INTERVENTO DEL PRESIDENTE DELLA CNE, LUIGI PAPAIS AL SEMINARIO ORGANIZZATIVO TENUTOSI A ROMA IL 13 DICEMBRE 2014



Verso gli Stati Generali dell'Associazionismo in Emigrazione La mia riflessione incomincia con l'esperienza, non esaltante, dell'ultima fase dell'attività della CNE, attualmente in fase di sonno, come si suole dire. Al di là dei miei limiti, va detto che quanti partecipavano ancora all'attività di questo organismo di coordinamento, si sono resi conto che una fase della vita dell'organismo medesimo era arrivata al capolinea.

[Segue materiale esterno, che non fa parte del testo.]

-- ==== Sys2Proof/Decode.lean ====
section
/-!
DEFINITION. The codec, the decoder of the token stream and of the command port, the encoder, and the token syntax
(30_encoding).
-/
namespace Sys2Proof

/-! ## Codecs (30_encoding R91) -/

/-- The number an assembly gives for an indicator byte and its operand bytes. -/
def Assembly.eval (c : Byte) (ops : List Byte) : Assembly → Nat
  | .const n => n
  | .indicator => c.toNat
  | .operand k => (ops.getD k 0#8).toNat
  | .plus a b => a.eval c ops + b.eval c ops
  | .minus a b => a.eval c ops - b.eval c ops
  | .times a b => a.eval c ops * b.eval c ops
  | .div a b => a.eval c ops / b.eval c ops
  | .mod a b => a.eval c ops % b.eval c ops

/-- The indicator byte lies in the row's range. -/
def ClassRow.covers (r : ClassRow) (c : Byte) : Bool := c &&& r.mask == r.pattern

/-- The class of an indicator byte: of the first range it lies in, `UNKNOWN` outside all of them (30_encoding R91
(d)). -/
def Codec.classOf (k : Codec) (c : Byte) : TokenClass :=
  match k.rows.find? fun r => r.covers c with
  | some r => r.cls
  | none => .unknown

/-- The operand bytes a class has after its indicator. -/
def Codec.operandCount (k : Codec) : TokenClass → Nat
  | .endToken => 0
  | .rpb => k.rpbOperands
  | .rpp => k.rppOperands
  | .lit => k.litOperands
  | .unknown => 0

/-- The count or run of a token, `none` for the two classes that carry none. -/
def Codec.count? (k : Codec) (c : Byte) (ops : List Byte) : Option Nat :=
  match k.classOf c with
  | .endToken => none
  | .rpb => some (k.rpbCount.eval c ops)
  | .rpp => some (k.rppCount.eval c ops)
  | .lit => some (k.litRun.eval c ops)
  | .unknown => none

/-- The contract of a codec as far as a model can state it (30_encoding R91 (b), decision D26; 00_scope section 5):
every count and run is from 1 to `MAX_COUNT`, and some distance is usable. -/
structure Codec.Contract (k : Codec) : Prop where
  counts : ∀ c ops n, ops.length = k.operandCount (k.classOf c) → k.count? c ops = some n → 1 ≤ n ∧ n ≤ k.maxCount
  offsets : 1 ≤ k.maxOffset

/-- The token of an indicator byte and its operand bytes; an RPB value has 8 bits (40 R126). -/
def Codec.assemble (k : Codec) (c : Byte) (ops : List Byte) : Instr :=
  match k.classOf c with
  | .endToken => .endToken
  | .rpb => .rpb (BitVec.ofNat 8 (k.rpbValue.eval c ops)) (k.rpbCount.eval c ops)
  | .rpp => .rpp (k.rppDistance.eval c ops) (k.rppCount.eval c ops)
  | .lit => .lit (k.litRun.eval c ops)
  | .unknown => .unk c

/-! ## Decoding the stream -/

/-- Which byte of a token the stream has no more room for (60 R203). -/
inductive Missing
  | indicator
  | operand (cls : TokenClass)
deriving DecidableEq, Repr

/-- What the decoder makes of the bytes at the cursor: an instruction and the bytes after its fetched part, or a
rejection by name. -/
inductive Decoded
  | token (i : Instr) (rest : List Byte)
  | truncated (m : Missing)
deriving DecidableEq, Repr

/-- One token at the head of a byte sequence, under any codec (30_encoding R90, R91; 40 R121, R125 to R129). -/
def decodeWith (k : Codec) : List Byte → Decoded
  | [] => .truncated .indicator
  | c :: rest =>
    if rest.length < k.operandCount (k.classOf c) then .truncated (.operand (k.classOf c))
    else
      .token (k.assemble c (rest.take (k.operandCount (k.classOf c)))) (rest.drop (k.operandCount (k.classOf c)))

/-- The number of bytes the fetch of a token reads, so by how much it moves `sc` (10_state R24, 40 R121): for a
literal none of its data. A command is no token. -/
def Instr.fetchLength (k : Codec) : Instr → Nat
  | .endToken => 1
  | .rpb _ _ => 1 + k.rpbOperands
  | .unk _ => 1
  | .rpp _ _ => 1 + k.rppOperands
  | .lit _ => 1 + k.litOperands
  | .dbuf _ | .dbkg _ | .dwin _ | .dspr _ => 0

/-- The most stream bytes one pull can read: a whole fetch, and a data byte if it was a literal's. -/
def Codec.reach (k : Codec) : Nat := max (1 + k.rpbOperands) (max (1 + k.rppOperands) (2 + k.litOperands))

/-! ## The layout `CODEC_GBC` (30_encoding R92 to R96; decisions D1, D2, D4; log entries 1, 2) -/

/-- `kind = c[7:6]` (30_encoding R92). -/
def kindField (c : Byte) : BitVec 2 := c.extractLsb' 6 2

/-- `cf = c[5:0]` (30_encoding R92). -/
def countField (c : Byte) : BitVec 6 := c.extractLsb' 0 6

/-- The 16-bit field `d = {hi, lo}`, low byte first (30_encoding R94). -/
def distanceField (lo hi : Byte) : BitVec 16 := hi ++ lo

/-- `cf + 1` (30_encoding R92, R95). -/
def gbcCount : Assembly := .plus (.mod .indicator (.const 64)) (.const 1)

/-- `CODEC_GBC`. The ranges are those of 30_encoding R96, END first (decision D4); the distance is `0x10000 - d` with
the low byte of `d` first (R94). -/
def codecGbc : Codec where
  rows := [
    { mask := 0xFF#8, pattern := 0x00#8, cls := .endToken },
    { mask := 0xC0#8, pattern := 0x00#8, cls := .rpb },
    { mask := 0xC0#8, pattern := 0x80#8, cls := .rpp },
    { mask := 0xC0#8, pattern := 0xC0#8, cls := .lit }]
  rpbOperands := 1
  rpbCount := gbcCount
  rpbValue := .operand 0
  rppOperands := 2
  rppCount := gbcCount
  rppDistance := .minus (.const 0x10000) (.plus (.operand 0) (.times (.const 256) (.operand 1)))
  litOperands := 0
  litRun := gbcCount
  maxCount := maxCount
  maxOffset := maxOffset

/-- One token at the head of a byte sequence, in the layout `CODEC_GBC`. -/
def decode (bytes : List Byte) : Decoded := decodeWith codecGbc bytes

/-! ## The default instance (00_scope section 5) -/

/-- The default mode of a 2-bit code (30_encoding R106). -/
def Mode.ofField (m : BitVec 2) : Mode := { code := m.toNat }

/-- The default predicate: bit 1 of `m` is clear (30_encoding R106). -/
def Mode.defaultWritable (m : Mode) : Bool := !m.code.testBit 1

/-- The four default modes, by their 2-bit codes (30_encoding R106). -/
def Mode.defaults : List Mode := [0#2, 1#2, 2#2, 3#2].map Mode.ofField

/-- The defaults of 00_scope section 5 and 20_memory R70 (decisions D1, D9, D12, D13, D14; log entries 1, 2, 4, 5). -/
def Config.gameBoy : Config where
  codec := codecGbc
  modes := Mode.defaults
  addrBits := 16
  tileIdxBits := 8
  histCap := none
  bg := { base := 0x9000, tileBytes := 16, tiles := 128, writable := Mode.defaults.filter Mode.defaultWritable }
  spr := { base := 0x8000, tileBytes := 16, tiles := 256, writable := Mode.defaults.filter Mode.defaultWritable }

/-- The value of `Mode` of a free index: the values the instance has, over and over (00_scope section 5). -/
def Config.modeAt (c : Config) (k : Nat) : Mode := c.modes.getD (k % c.modes.length) Mode.hblank

/-! ## Decoding the command port -/

/-- The command a request asks for: all four selector values are used (30_encoding R103). -/
def decodeRequest (r : Request) : Instr :=
  if r.cmd = 0#2 then .dbuf r.args
  else if r.cmd = 1#2 then .dbkg r.args
  else if r.cmd = 2#2 then .dwin r.args
  else .dspr r.args

/-! ## Encoding -/

/-- The word of an instruction: bytes in the stream, or a request at the command port. -/
inductive Code
  | stream (bytes : List Byte)
  | port (r : Request)
deriving DecidableEq, Repr

/-- The indicator byte of a kind with the count field `count - 1` (30_encoding R92, R95). -/
def indicatorByte (kind : BitVec 2) (count : Nat) : Byte := kind ++ BitVec.ofNat 6 (count - 1)

/-- The two bytes of the field of a distance, `0x10000 - offset`, low byte first (30_encoding R94). -/
def distanceBytes (offset : Nat) : List Byte :=
  [(BitVec.ofNat 16 (0x10000 - offset)).extractLsb' 0 8, (BitVec.ofNat 16 (0x10000 - offset)).extractLsb' 8 8]

/-- The bytes of a token in `CODEC_GBC` (30_encoding R93), for a literal those of its fetched part; none for a
command. -/
def encodeToken : Instr → List Byte
  | .endToken => [0x00#8]
  | .rpb value count => [indicatorByte 0#2 count, value]
  | .unk c => [c]
  | .rpp offset count => indicatorByte 2#2 count :: distanceBytes offset
  | .lit run => [indicatorByte 3#2 run]
  | .dbuf _ | .dbkg _ | .dwin _ | .dspr _ => []

/-- The word of an instruction (30_encoding R93, R103). -/
def encode : Instr → Code
  | .dbuf a => .port { cmd := 0#2, args := a }
  | .dbkg a => .port { cmd := 1#2, args := a }
  | .dwin a => .port { cmd := 2#2, args := a }
  | .dspr a => .port { cmd := 3#2, args := a }
  | i => .stream (encodeToken i)

/-- The instruction a word stands for; a byte sequence must hold one token and nothing after it. -/
def decodeCode : Code → Option Instr
  | .port r => some (decodeRequest r)
  | .stream bytes =>
    match decode bytes with
    | .token i [] => some i
    | _ => none

/-- A whole literal, format `TL`: the indicator byte and all its data bytes (30_encoding R93). -/
def encodeLiteral (data : List Byte) : List Byte := encodeToken (.lit data.length) ++ data

/-! ## Token syntax (30_encoding R107) -/

/-- One line of the token syntax. -/
inductive AsmLine
  | lit (data : List Byte)
  | rpb (value : Byte) (count : Nat)
  | rpp (offset count : Nat)
  | endToken
  | rawByte (b : Byte)
deriving DecidableEq, Repr

/-- The bytes of a line; `none` where the layout has no single-token encoding (30_encoding R107, R108). -/
def assembleLine : AsmLine → Option (List Byte)
  | .lit data =>
    if 1 ≤ data.length ∧ data.length ≤ maxCount then some (encodeLiteral data) else none
  | .rpb value count =>
    if 2 ≤ count ∧ count ≤ maxCount then some (encodeToken (.rpb value count)) else none
  | .rpp offset count =>
    if 1 ≤ offset ∧ offset ≤ maxOffset ∧ 1 ≤ count ∧ count ≤ maxCount then
      some (encodeToken (.rpp offset count))
    else none
  | .endToken => some (encodeToken .endToken)
  | .rawByte b => some [b]

/-- The stream of a list of lines, laid end to end with no padding and no header (30_encoding R90). -/
def assemble : List AsmLine → Option (List Byte)
  | [] => some []
  | l :: ls =>
    match assembleLine l, assemble ls with
    | some bytes, some rest => some (bytes ++ rest)
    | _, _ => none

/-- The pseudo-instruction: `DWIN` stands for `DBKG` with the same arguments (30_encoding R108). -/
def Instr.expandAlias : Instr → Instr
  | .dwin a => .dbkg a
  | i => i

/-! ## The words of the opcode table -/

/-- The longest token: a literal of run 64 (30_encoding R99). -/
def maxTokenBytes : Nat := 65

/-- The bytes of a word of `nbits` bits, the first byte its bits 7..0, every bit above `nbits` zero, up to the
longest token. -/
def tableBytes (nbits w : Nat) : List Byte :=
  (List.range maxTokenBytes).map fun k => BitVec.ofNat 8 ((w % 2 ^ nbits) / 2 ^ (8 * k))

/-- The request of a selector with every argument zero. -/
def tableRequest (w : Nat) : Request :=
  { cmd := BitVec.ofNat 2 w, args := { src := [], srcBase := none, dst0 := 0, tile0 := 0 } }

/-- Does the table's word stand at the command port? The table numbers two spaces by the same bits: a selector has
2 bits, an indicator byte 8, and a word of 8 bits with the value 1, 2 or 3 is taken as a selector, since the token
such a byte opens has two bytes; a word 0 of 8 bits is END (log entry 22). -/
def isSelectorWord (nbits w : Nat) : Bool :=
  nbits < 8 || (nbits == 8 && 1 ≤ w && w ≤ 3)

/-- The instruction the decoder reads from a word of spec/opcode_table.json. -/
def decodeTableWord (nbits w : Nat) : Option Instr :=
  if isSelectorWord nbits w then some (decodeRequest (tableRequest w))
  else
    match decode (tableBytes nbits w) with
    | .token i _ => some i
    | .truncated _ => none

end Sys2Proof
end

Lo scarso interesse dimostrato da alcuni compagni di viaggio, dimostrava a mio avviso due limiti: il cambiamento di un epoca dell'associazionismo migratorio rispetto agli anni '70 nei quali era nata la CNE e dall'altro la crisi sia di risorse umane e finanziarie come pure di posizionamento delle associazioni aderenti.

L'invecchiamento dei nostri quadri dirigenti e organizzativi da un lato e la duplicazione, meglio la triplicazione dei soggetti della rappresentanza del mondo dell'emigrazione, rispetto a quando le nostre associazioni erano gli unici soggetti che collegavano e rappresentavano gli emigranti, anziché aumentare le tutele nei loro confronti in definitiva le hanno paradossalmente diminuite.

Diceva, povera mia madre, che laddove comandano in molti, di fatto non comanda nessuno, perché ognuno confida nell'altro e all'altro attribuisce le responsabilità delle cose negative e viceversa si aggiudica il merito di eventuali -pochi- successi.

La dicotomia, diciamo così, tra associazioni-CGIE/COMITES-eletti all'estero ha decisamente complicato le cose, senza che i veri destinatari del reciproco attivismo organizzativo -chiamiamolo così, pur con una differenza di gratuità- ne avvertissero alcun vantaggio.

Aggiungiamo il protagonismo, talvolta effimero, altre volte estemporaneo e quasi sempre slegato dalla tematica dei diritti civile e delle tutele sociali degli emigranti, svolto dalle Regioni, alla fine si trova la spiegazione del perché la confusione regni sovrana in questo ambito, con reciproca insoddisfazione.

Anzi, in più occasioni, sono sorte delle dispute perniciose sul primato della rappresentanza, dico perniciose, perché nella realtà tra una elezione e l'altra vuoi dei COMITES e del CGIE, che dei parlamentari eletti all'estero, vuoi delle visite autoreferenziali delle delegazioni regionali, le uniche presenze effettive e sempre attive nei luoghi di emigrazione erano e rimanevano soltanto le diverse associazioni emigratorie, pur con dei comprensibili alti e bassi che definirei fisiologici.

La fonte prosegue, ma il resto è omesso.